To gauge the overhead or overclocking abilities of the X6800 in the simplest terms, the CPU speed was increased, keeping the CPU voltage at the default setting of 1.20V.
At default voltage the X6800 reached a stable 3.6GHz (13 x277). This is a 23% overclock from the stock 2.93GHz speed at stock voltage. It is also an important overclocking result, since it implies Intel could easily release a 3.46GHz or 3.6GHz Core 2 processor tomorrow if they chose to. It is clear there is no need for these faster Core 2s yet, but it does illustrate the speed range possible with the current Core 2 Duo architecture.
The X6800 was then pushed to the highest CPU speed we could achieve with Air Cooling. We did use a very popular and effective air cooler for our testing, the Tuniq Tower.
The goal was to reach the highest possible speed that was benchmark stable. Super Pi, 3DMarks, and several game benchmarks were run to test stability. The 2.93GHz chip reached 4.0GHz on air cooling in these overclocking tests. That represents a 36% overclock on air with what will likely be the least overclockable Core 2 processor - the top line X6800.
To provide some idea of overclocking abilities with other Core 2 Duo processors, we ran quick tests with E6700 (2.67GHz), and E6600 (2.4GHz). The test E6700 reached a stable 3.4GHz at default voltage and topped out at 3.9GHz with the Tuniq Cooler. The 2.4GHz E6600 turned out to be quite an overclocker in our tests. Even though it was hard-locked at a 9 multiplier it reached an amazing 4GHz in the overclocking tests. That represents a 67% overclock.

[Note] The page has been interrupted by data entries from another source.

-- ==== Sys2Proof/Machine/Memory.lean ====
section
/-! DEFINITION. The memories as one store of bytes: regions (R143), interleave (R148, R150), code words (R182), merge buffers (R187 to R189), reads and landing writes (R163 to R165). -/
namespace Sys2Proof.Machine

/-- Bases of the device address regions (R143). -/
def tier2Base : Nat := 0x040000000000
def spmBase : Nat := 0x080000000000
def controlBase : Nat := 0x0C0000000000
def hostBase : Nat := 0x800000000000

/-- Where a device address range lies (R143). -/
inductive Place where
  | tier1
  | tier2
  | spm (die core off : Nat)
  | control (off : Nat)
  | host (bus : Nat)
  | unmapped
deriving DecidableEq, Repr

/-- The place of the bytes [addr, addr + len), which must lie wholly in one mapped part (R143). -/
def placeOf (addr len : Nat) : Place :=
  let last := addr + (len - 1)
  if last < Config.tier1Bytes then .tier1
  else if tier2Base ≤ addr ∧ last < tier2Base + Config.tier2Bytes then .tier2
  else if spmBase ≤ addr ∧ addr < controlBase then
    let o := addr - spmBase
    let die := o / 2 ^ 32
    let core := o / 2 ^ 24 % 256
    let off := o % 2 ^ 24
    if die < Config.dies ∧ core < Config.logicalCores ∧ o / 2 ^ 24 < 2 ^ 16 ∧ off + (len - 1) < Config.spmBytes
    then .spm die core off else .unmapped
  else if controlBase ≤ addr ∧ last < controlBase + 0x4000000 then .control (addr - controlBase)
  else if hostBase ≤ addr ∧ last < 2 ^ 48 then .host (addr - hostBase)
  else .unmapped

/-- Address of an SPM byte in the store, by physical core. -/
def spmAddr (die phys off : Nat) : Nat := spmBase + die * 2 ^ 32 + phys * 2 ^ 24 + off

/-- The physical core of a logical core (R72). -/
def physOf (m : CoreMaps) (die core : Nat) : Nat := (mget ⟨0, 0, 0⟩ m.toPhys (256 * die + core)).value.toNat

/-- The logical core that a physical core holds (R72). -/
def logicalOf (m : CoreMaps) (die phys : Nat) : Option Nat :=
  (List.range Config.logicalCores).find? (fun l => (mfind m.toPhys (256 * die + l)).isSome && decide (physOf m die l = phys))

/-- The address in the store of a device address in tier 1, tier 2 or an SPM window. -/
def toStore (m : CoreMaps) (addr len : Nat) : Option Nat :=
  match placeOf addr len with
  | .tier1 => some addr
  | .tier2 => some addr
  | .spm die core off => some (spmAddr die (physOf m die core) off)
  | _ => none

/-- Die, physical core and offset of an SPM address of the store. -/
def storeDie (a : Nat) : Nat := (a - spmBase) / 2 ^ 32
def storePhys (a : Nat) : Nat := (a - spmBase) / 2 ^ 24 % 256
def storeOff (a : Nat) : Nat := a % 2 ^ 24

/-- The device address of an address of the store; an SPM of no logical core keeps its physical number. -/
def toDevice (m : CoreMaps) (a : Nat) : Nat :=
  if a < spmBase then a
  else spmAddr (storeDie a) ((logicalOf m (storeDie a) (storePhys a)).getD (storePhys a)) (storeOff a)

/-- The unit that holds an offset of a tier, of `n` units on each die: global unit number (R148, R150). -/
def interleave (perDie : Bool) (n bytes off : Nat) : Nat :=
  let g := off / 4096
  if perDie then (if off < bytes / 2 then g % n else n + (g - bytes / 8192) % n)
  else g % (2 * n)

/-- Global stack of a tier 1 address (R148). -/
def stackOf (m : Memory) (a : Nat) : Nat := interleave (decide (m.tier1Mode = 1)) Config.stacksPerDie Config.tier1Bytes a

/-- Global channel of a tier 2 address (R150). -/
def channelOf (m : Memory) (a : Nat) : Nat :=
  interleave (decide (m.tier2Mode = 1)) Config.channelsPerDie Config.tier2Bytes (a - tier2Base)

/-- The number of a granule within its unit, of `n` units on each die (R148, R150). -/
def inUnit (perDie : Bool) (n bytes off : Nat) : Nat :=
  let g := off / 4096
  if perDie then (if off < bytes / 2 then g / n else (g - bytes / 8192) / n)
  else g / (2 * n)

/-- Where a tier 1 address lies: global stack, granule of the stack, channel of its 256-byte block, pseudo-channel of the granule (R148). -/
def stackPlace (m : Memory) (a : Nat) : Nat × Nat × Nat × Nat :=
  let g := inUnit (decide (m.tier1Mode = 1)) Config.stacksPerDie Config.tier1Bytes a
  (stackOf m a, g, a / 256 % 16, g % 2)

/-- Where a tier 2 address lies: global channel, granule of the channel (R150). -/
def channelPlace (m : Memory) (a : Nat) : Nat × Nat :=
  (channelOf m a, inUnit (decide (m.tier2Mode = 1)) Config.channelsPerDie Config.tier2Bytes (a - tier2Base))

/-- Bytes of the code word at an address (R182), and its first address. -/
def wordBytes (a : Nat) : Nat := if a < tier2Base then 32 else 8
def wordBase (a : Nat) : Nat := a - a % wordBytes a

/-- The unit of a tier address under an interleave: stack s at s, channel c at 16 + c. -/
def unitCode (perDie : Bool) (a : Nat) : Nat :=
  if a < tier2Base then interleave perDie Config.stacksPerDie Config.tier1Bytes a
  else 16 + interleave perDie Config.channelsPerDie Config.tier2Bytes (a - tier2Base)

/-- An address lies in one area. -/
def areaHas (u : UndefArea) (a : Nat) : Bool :=
  decide (u.lo ≤ a) && decide (a < u.hi) &&
    (match u.unit with
     | none => true
     | some (c, perDie) => decide (unitCode perDie a = c))

/-- An address lies in an area of undefined contents. -/
def inUndef (m : Memory) (a : Nat) : Bool := m.undef.any (fun u => areaHas u a)

/-- What an address that nothing has written reads as: 0, or in an undefined area a free value (log 4, log 5). -/
def emptyByte (m : Memory) (a : Nat) : Byte :=
  match m.undef.find? (fun u => areaHas u a) with
  | some u => Config.undefByte u.gen a
  | none => 0

/-- The stored byte at an address. -/
def cellByte (m : Memory) (a : Nat) : Byte :=
  match mfind m.cells a with
  | some b => b
  | none => emptyByte m a

/-- The store with one byte written; the canonical form lists no 0 outside undefined areas. -/
def cellPut (m : Memory) (a : Nat) (b : Byte) : Memory :=
  { m with cells := if b = 0 ∧ inUndef m a = false then mdel m.cells a else mset m.cells a b }

/-- The store with consecutive bytes written. -/
def cellPutAll : List Byte → Nat → Memory → Memory
  | [], _, m => m
  | b :: bs, a, m => cellPutAll bs (a + 1) (cellPut m a b)

/-- Cells with rising addresses. -/
def cellsRising : List Host.Cell → Bool
  | [] => true
  | [_] => true
  | (a, _) :: (b, y) :: rest => decide (a < b) && cellsRising ((b, y) :: rest)

/-- The canonical form of the store. -/
def Memory.wf (m : Memory) : Bool :=
  cellsRising m.cells && m.cells.all (fun c => decide (c.2 ≠ 0) || inUndef m c.1)

/-- An area whose contents become undefined (R149, R410, R418 to R420). -/
def addUndef (m : Memory) (u : UndefArea) : Memory :=
  let out (a : Nat) : Bool := !areaHas u a
  { m with
    cells := m.cells.filter (fun c => out c.1)
    undef := u :: m.undef
    gen := m.gen + 1
    bad := m.bad.filter out
    spmMerge := m.spmMerge.map (fun (k, es) => (k, es.filter (fun e => out e.base)))
    tierMerge := m.tierMerge.map (fun (k, es) => (k, es.filter (fun e => out e.base))) }

/-- A range, and one stack or channel of a range. -/
def makeUndef (m : Memory) (lo hi : Nat) : Memory := addUndef m { lo := lo, hi := hi, gen := m.gen }
def makeUndefUnit (m : Memory) (lo hi c : Nat) (perDie : Bool) : Memory := addUndef m { lo := lo, hi := hi, gen := m.gen, unit := some (c, perDie) }

/-! ### Merge buffers -/

/-- The merge buffer of an address: its number in its table, and its entries (R187, R188). -/
def mergeKey (m : Memory) (a : Nat) : Nat :=
  if spmBase ≤ a then 32 * (256 * storeDie a + storePhys a) + storeOff a / 64 % 32
  else if a < tier2Base then stackOf m a
  else 16 + channelOf m a / 2

def mergeDepth (a : Nat) : Nat := if spmBase ≤ a then 8 else if a < tier2Base then 64 else 32

def mergeList (m : Memory) (a : Nat) : List MergeEntry :=
  if spmBase ≤ a then mget [] m.spmMerge (mergeKey m a) else mget [] m.tierMerge (mergeKey m a)

def setMergeList (m : Memory) (a : Nat) (es : List MergeEntry) : Memory :=
  if spmBase ≤ a then { m with spmMerge := if es = [] then mdel m.spmMerge (mergeKey m a) else mset m.spmMerge (mergeKey m a) es }
  else { m with tierMerge := if es = [] then mdel m.tierMerge (mergeKey m a) else mset m.tierMerge (mergeKey m a) es }

/-- The byte a read returns: the stored byte merged with the entry of its code word (R189). -/
def readByte (m : Memory) (a : Nat) : Byte :=
  match (mergeList m a).find? (fun e => decide (e.base = wordBase a)) with
  | some e => (mfind e.bytes (a - e.base)).getD (cellByte m a)
  | none => cellByte m a

/-- `n` bytes as a read returns them. -/
def readBytes (m : Memory) (a n : Nat) : List Byte := (List.range n).map (fun i => readByte m (a + i))

/-- A little-endian number of `n` bytes. -/
def readNum (m : Memory) (a n : Nat) : Nat := ofLE (readBytes m a n)

/-- The bytes of an entry written into the stored word. -/
def mergeInto (m : Memory) (e : MergeEntry) : Memory :=
  e.bytes.foldl (fun m (o, b) => cellPut m (e.base + o) b) m

/-- An entry retires: it is merged into its word, or discarded when the word is uncorrectable (R187, R192). The word's address is answered in the second case. -/
def retireEntry (m : Memory) (e : MergeEntry) : Memory × Option Nat :=
  let m := setMergeList m e.base ((mergeList m e.base).filter (fun x => decide (x.base ≠ e.base)))
  if m.bad.contains e.base then (m, some e.base) else (mergeInto m e, none)

/-- A write of part of a code word enters the merge buffer; a full one first retires its oldest entry (R187, R188). -/
def landNarrow (m : Memory) (tick a : Nat) (bs : List Byte) : Memory × List Nat :=
  let base := wordBase a
  let new : List (Nat × Byte) := bs.mapIdx (fun i b => (a - base + i, b))
  let es := mergeList m a
  match es.find? (fun e => decide (e.base = base)) with
  | some _ =>
    (setMergeList m a (es.map (fun e =>
      if e.base = base then { e with bytes := new.foldl (fun acc (o, b) => mset acc o b) e.bytes } else e)), [])
  | none =>
    let (m, lost) := if mergeDepth a ≤ es.length then
        (match es with
         | [] => (m, [])
         | e :: _ => let (m, l) := retireEntry m e; (m, l.toList))
      else (m, [])
    (setMergeList m a (mergeList m a ++ [⟨base, new.foldl (fun acc (o, b) => mset acc o b) [], tick⟩]), lost)

/-- A write of one whole code word: the entry of the word is discarded, and the word takes a new code (R189). -/
def landWord (m : Memory) (a : Nat) (bs : List Byte) : Memory :=
  let m := setMergeList m a ((mergeList m a).filter (fun e => decide (e.base ≠ a)))
  cellPutAll bs a { m with bad := m.bad.filter (fun b => decide (b ≠ a)) }

/-- A write lands: code word by code word in ascending order. The uncorrectable words that lost merged bytes are answered. -/
def landFuel : (fuel : Nat) → Memory → (tick a : Nat) → List Byte → Memory × List Nat
  | 0, m, _, _, _ => (m, [])
  | fuel + 1, m, tick, a, bs =>
    if bs = [] then (m, [])
    else
      let n := Nat.min bs.length (wordBase a + wordBytes a - a)
      let (m, l) := if n = wordBytes a then (landWord m a (bs.take n), [])
        else landNarrow m tick a (bs.take n)
      let (m, l') := landFuel fuel m tick (a + n) (bs.drop n)
      (m, l ++ l')

def landMem (m : Memory) (tick a : Nat) (bs : List Byte) : Memory × List Nat := landFuel bs.length m tick a bs

/-- The first uncorrectable code word that a read of [a, a + n) meets, as the first of its addresses that the read covers. -/
def badIn (m : Memory) (a n : Nat) : Option Nat :=
  (m.bad.filter (fun b => decide (b < a + n) && decide (a < b + wordBytes b))).foldl
    (fun acc b =>
      let x := Nat.max a b
      match acc with
      | none => some x
      | some y => some (Nat.min x y)) none

end Sys2Proof.Machine
end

We had another Core 2 Extreme X6800 that we tried overclocking with a stock Intel HSF. The results were not as impressive as with the Tuniq cooler, with 3.4GHz being the most stable we could get it. We're going to be playing around with these processors more in the future to hopefully get a better overall characterization of what you can expect.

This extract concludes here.